Active Surveillance Can be Effective in Low-Risk Prostate Cancer

Many times, people with low-risk prostate cancer are offered a treatment that doesn’t seem like treatment at all. Active surveillance involves monitoring to detect signs of cancer growth without treatments, such as surgery or radiation. That’s because, in many cases, prostate cancer is slow-growing and poses no immediate threat to a person’s life, according to an article published May 30 on Healthline. The article covered a JAMA study that looked at the health outcomes of prostate cancer patients over 10 years following an active surveillance protocol. The multicenter research study, called Canary PASS, observed men with prostate cancer who received ongoing biopsies, prostate-specific antigen (PSA) testing, and other screening methods to track cancer growth. In this study, 10 years after diagnosis, 49% of men remained free of progression or treatment, less than 2% developed metastatic disease, and less than 1% died of their disease.

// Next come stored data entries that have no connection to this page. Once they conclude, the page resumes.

/-- DEV ASSAY_LAST: the page, the count of refusals, the reason (R78). -/
def noteRefusal (s : State) (u : UnitId) (reason : Nat) : State :=
  let n := getF s unitDEV 0x150 31 16 + 1
  setReg s unitDEV 0x150 (putField (putField (putField 0 57 32 (pageOf u)) 31 16 n) 15 0 reason)

/-- A check on a present page finishes. -/
def finishCheck (s : State) (u : UnitId) : State :=
  let off := s.disableChecks.contains u
  let f := chooseFinding (if off then disableFindings s u else assayFindings s u)
  let seq := getF s u 0x20 31 16 + 1
  let s1 := setReg (setF { s with disableChecks := s.disableChecks.filter fun x => x ≠ u } u 0x18 0 0 0) u 0x20
    (putField (assayWord f) 31 16 seq)
  match f with
  | some x => noteRefusal (raiseInt (raiseInt s1 u 0) u 1) u x.reason
  | none =>
    if off then onDisable u (raiseInt (setF s1 u 0x10 0 0 0) u 0) else onEnable u (raiseInt (setF s1 u 0x10 0 0 1) u 0)

/-- A running check finishes (R65); one on an absent unit's page shows only in DEV ASSAY_LAST (R11). -/
def assayDone (s : State) (u : UnitId) : State :=
  if present s u then (if assayBusy s u then finishCheck s u else s)
  else if u ∈ s.absentAssays then
    let s1 := { s with absentAssays := s.absentAssays.erase u }
    noteRefusal s1 u (if strongbox s && !strongboxPage u then 0x0701 else 0x0101)
  else s

/-! ### The block reset (R57) -/

/-- Registers a block reset leaves as they are. -/
def keptByReset (u : UnitId) (off : Nat) : Bool :=
  off = 0x38 ||
    match u.ty with
    | 0x0B => off = 0x1A8 || off = 0x1B0
    | 0x21 => off = 0x1F0
    | 0x25 => [0x140, 0x148, 0x150, 0x158, 0x160, 0x168, 0x170, 0x188].contains off
    | _ => false

/-- The spare columns of an array as the record store has them (R176, R184). -/
def spareMap (s : State) (ma : Nat) : Word :=
  ((spareEntries s).filter fun e => e.1 = 0x0001 && leAt e.2 0 2 = ma).foldl (fun w e =>
    putField w (8 * (leAt e.2 2 1 % 2) + 7) (8 * (leAt e.2 2 1 % 2)) (leAt e.2 3 1)) (regReset s.variant (unitMA ma) 0x108)

/-- Lines that an abandoned invalidation has left (R364): which ones it had reached is open. -/
def keepLines : List CacheLine → State → State × List CacheLine
  | [], s => (s, [])
  | l :: t, s =>
    let r := drawFree s
    let x := keepLines t r.1
    (x.1, if (Config.freeByte r.2).getLsbD 0 then l :: x.2 else x.2)

/-- A bank after a block reset: lines and tags stay (R57), and an invalidation is abandoned (R364). -/
def resetBank (before s : State) (u : UnitId) : State :=
  let b := globalOf u
  let v := bankOf s b
  let valid := getF before u 0x18 25 25
  if getF before u 0x18 24 24 = 1 then
    let r := keepLines v.lines s
    let some1 := v.lines.isEmpty || !r.2.isEmpty
    setF (setBank r.1 b { v with lines := r.2 }) u 0x18 25 25 (if some1 then valid else 0)
  else setF s u 0x18 25 25 valid

/-- A range of a tile's own memory is cleared. -/
def clearTile (s : State) (u : UnitId) (off n : Nat) : State := { s with mem := tblClear s.mem (tileAddr u off) n }

/-- What an engine holds beside its registers and a block reset clears: its recorded context (R325), an array's pinned area
(R163), and a vector engine's scratch area at its behaviour level (R258). -/
def resetEngine (s : State) (u : UnitId) : State :=
  let s1 := setEng s u { engOf s u with ctx := none }
  match u.ty with
  | 0x01 => clearTile s1 u 0x280000 0x180000
  | 0x03 => clearTile (if behaviourLevel s1 = 2 then clearTile s1 u 0x10000 0x40000 else s1) u 0x80000 0x380000
  | _ => s1

/-- What a block keeps beside its registers and a reset clears. -/
def resetInside (before : State) (u : UnitId) (s : State) : State :=
  match u.ty with
  | 0x01 => resetEngine (setReg s u 0x108 (spareMap s (globalOf u))) u
  | 0x02 | 0x03 | 0x04 | 0x05 | 0x06 | 0x07 | 0x08 => resetEngine s u
  | 0x0A => resetBank before s u
  | 0x0C => setPort s (globalOf u) {}
  | 0x21 => ideStatus (resetHostIf s false)
  | 0x23 => { s with tb := { s.tb with armed := false, lockedOnce := false } }
  | 0x24 => flushReplicas (setReg s u 0x188 (getReg before u 0x188))
  | 0x26 => { s with esc := { s.esc with startWanted := false, startSent := false, starts := [], votes := [], requestSent := false } }
  | _ => s

/-- A block reset completes (R57): every register of the page returns to its reset value but for those that persist. -/
def resetComplete (s : State) (u : UnitId) : State :=
  if present s u && resetting s u then
    let s1 := resetInside s u (clearPage s u (keptByReset u))
    if retired s u then setF s1 u 0x18 3 3 1 else s1
  else s

/-! ### Meanings -/

/-- ASSAY (R56, R65): CTRL is written with ENABLE = 1 while ENABLE reads 0. -/
def execAssay (u : UnitId) (s : State) : Host.Outcome State Fault Refusal :=
  .next (if linkUp s ∧ isUnit u = true ∧ enabled s u = false then ctrlWrite s u false true else s)

/-- DISABLE_CHECK (R56, R65): CTRL is written with ENABLE = 0 while ENABLE reads 1. -/
def execDisableCheck (u : UnitId) (s : State) : Host.Outcome State Fault Refusal :=
  .next (if linkUp s ∧ isUnit u = true ∧ enabled s u = true then ctrlWrite s u false false else s)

Later progression and treatment during surveillance were not associated with worse outcomes. “I hope that both patients and their doctors are reassured that favorable risk cancer does not need to be treated right away. I hope that our results increase the national acceptance of active surveillance instead of immediate treatment for prostate cancer,” said study author Lisa Newcomb, a researcher at Fred Hutchinson Cancer Center in Seattle, in the Healthline article.

Hospitals Serving Minority Communities Are Less Likely to Deliver Certain Treatments

Cancer patients who were treated at hospitals that serve mainly minority communities are less likely to receive the recommended treatment for their diagnosis, according to a new study published May 27 in Cancer. The study, which analyzed 2.9 million U.S. patients who received care at 1,330 hospitals between 2010 and 2019, showed hospitals serving mainly minority communities were less likely to deliver treatments, such as surgery and radiation, to people with breast, prostate, colon and non-small cell lung cancer compared with other hospitals. The findings build on researchers’ continuing efforts to identify disparities affecting racial and ethnic minorities. Just two weeks ago, the American Association for Cancer Research (AACR) published the AACR Cancer Disparities Progress Report 2024, which provides an in-depth review of recent statistics and research, along with personal stories from cancer survivors of various backgrounds. (The AACR publishes the disparities report and Cancer Today.)